I’m going to address a few ISTJ stereotypes which I break and made it hard for me to accept my type.

_
ISTJs can only talk about boring things like how they watched paint dry yesterday and spent the night filing taxes for fun-
_
No, no, no. If you want to get me to talk, there has to be something in common between us. Whether we watch the same shows, watch the same type of movies or read the same type of books. Hell, if you want me to actually seek you out and look forward to talking to you, talk to me about history or philosophy or mythology or another culture. 

Teach me something, I need to know I can do the same without you thinking I’m insane. Not surprisingly, I don’t have a lot of friends.

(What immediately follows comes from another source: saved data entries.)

-- ==== Sys2Proof/Machine/State.lean ====
section
/-! DEFINITION. The state of BBTX-PT: exactly the registers of rule R19 (spec/10_state.md), their reset values (R52),
and the model's own record of the inputs to come. Plain data throughout. -/

namespace Sys2Proof.Machine

open Sys2Proof.Config

/-- PT_PHASE, the phase of the measurement engine (R31). The encoding 3 is unreachable, and the type has exactly
the three values (decision D30). -/
inductive PtPhase where
  | idle | rise | fall
  deriving DecidableEq, Repr

/-- PT_STAT, the state of the last measurement (R32, R48). -/
inductive PtStat where
  | none | run | ok | tmo
  deriving DecidableEq, Repr

/-- The registers of the block, for a counter of `cw` bits (CW) and a synchroniser of `stages` flip-flops (S).
Rules R24 to R41; each field's docstring names its rule (log entries 9 and 10). -/
structure Block (cw stages : Nat) where
  /-- tx_out, the serial line (R24). -/
  txOut : Bool
  /-- TX_ACT, a frame is being sent (R25). -/
  txAct : Bool
  /-- TX_IDX, the bit period on the line (R26): 0 to 9 only, by its type (decision D30). -/
  txIdx : Fin 10
  /-- TX_CNT, cycles already spent in the bit period (R27). -/
  txCnt : BitVec 16
  /-- TX_DATA, the byte being sent (R28). -/
  txData : Byte
  /-- trig_out, the trigger line (R29). -/
  trigOut : Bool
  /-- TRG_CNT, cycles of the pulse that remain after the current one (R30). -/
  trgCnt : BitVec 16
  /-- PT_PHASE (R31). -/
  ptPhase : PtPhase
  /-- PT_STAT (R32). -/
  ptStat : PtStat
  /-- TA, the rise-wait budget counter (R33). -/
  ta : Wide
  /-- TB, the fall-wait budget counter (R34). -/
  tb : Wide
  /-- CNT, the free-running counter, CW bits (R35). -/
  cnt : BitVec cw
  /-- PSC, the prescaler phase (R36). -/
  psc : BitVec 16
  /-- TOV, the counter's overflow flag (R37). -/
  tov : Bool
  /-- OVF, the overflow counter, 32 − CW bits (R38). -/
  ovf : BitVec (32 - cw)
  /-- DUR, the result of the last measurement in ticks (R39). -/
  dur : Wide
  /-- ERR, the sticky illegal-command flag (R40). -/
  err : Bool
  /-- SYNC[1..S]; SYNC[k] is bit k − 1 (R41). -/
  sync : BitVec stages
  deriving DecidableEq, Repr

/-- The reset state of rule R52, for any CW and S. -/
def resetBlock {cw stages : Nat} : Block cw stages where
  txOut := true
  txAct := false
  txIdx := 0
  txCnt := 0
  txData := 0x00#8
  trigOut := false
  trgCnt := 0
  ptPhase := .idle
  ptStat := .none
  ta := 0
  tb := 0
  cnt := 0
  psc := 0
  tov := false
  ovf := 0
  dur := 0
  err := false
  sync := 0

/-- The whole machine: this hardware's block (CW = 8, S = 2, R7) and the inputs that the outside world will drive.
The last two fields are the MODEL's own, not registers of the block (log entry 2). -/
structure State extends Block Config.counterWidth Config.syncStages where
  /-- The inputs already settled for the coming cycles, the current cycle first. Where the list is empty, a
  cycle's inputs are the free draw `Config.drawPins`. -/
  script : List Pins
  /-- How many steps the machine has taken: the index of the free draw. Not a register; `rst` leaves it alone. -/
  elapsed : Nat
  deriving DecidableEq, Repr

/-- The machine right after reset: every register as in rule R52 (log entry 4), no input settled. `elapsed` = 0 is the model's
own starting index (DESIGN CHOICE, log entry 2). -/
def State.reset : State :=
  { toBlock := resetBlock, script := [], elapsed := 0 }

/-- Reasons for the machine to stop. There is none: the block has no traps (R125), its two errors are status
values after which it goes on (R120, R122), it cannot hang (R18), and every step has a next state (R115). Safe: a
step of this model never claims to stop where the hardware goes on, and the hardware never stops. -/
inductive Fault where
  deriving DecidableEq, Repr

/-- Reasons for the model to give an instruction no meaning. -/
inductive Refusal where
  /-- Raised by an arm of `exec` whose instruction has no meaning yet; no arm raises it now. Safe. -/
  | notModelled (mnemonic : String)
  deriving DecidableEq, Repr

/-- The two error conditions of rule R120. -/
inductive ErrorKind where
  | measTimeout
  | illegalCommand
  deriving DecidableEq, Repr

end Sys2Proof.Machine
end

If I do repetitive tasks, it’s because it turns off my brain and allows me to wander off.

_
ISTJs are probably the nuns in your Catholic school-
_
I’m actually almost one hundred percent sure my math teacher at my Catholic school was an ISTJ, but that’s besides the point. I am not religious in the least. I was raised religious but, while I’d probably defend it or feel as personal slight if you attack the religion was raised in, I am sure I will leave church once I’m out of my house. I’ve never felt this true faith inside me, not even when I was child. It’s always been this bubble I never noticed until I interacted with people outside of it.

_
ISTJs are basically Normal!Spongebob-
_Nah. I believe in astrology and even run a blog on it. I believe in reincarnation. I believe that there are energies that influence the world, like Karma but not quite. Marriage, despite being taught to be the ultimate goal, has never been something I dreamed of. 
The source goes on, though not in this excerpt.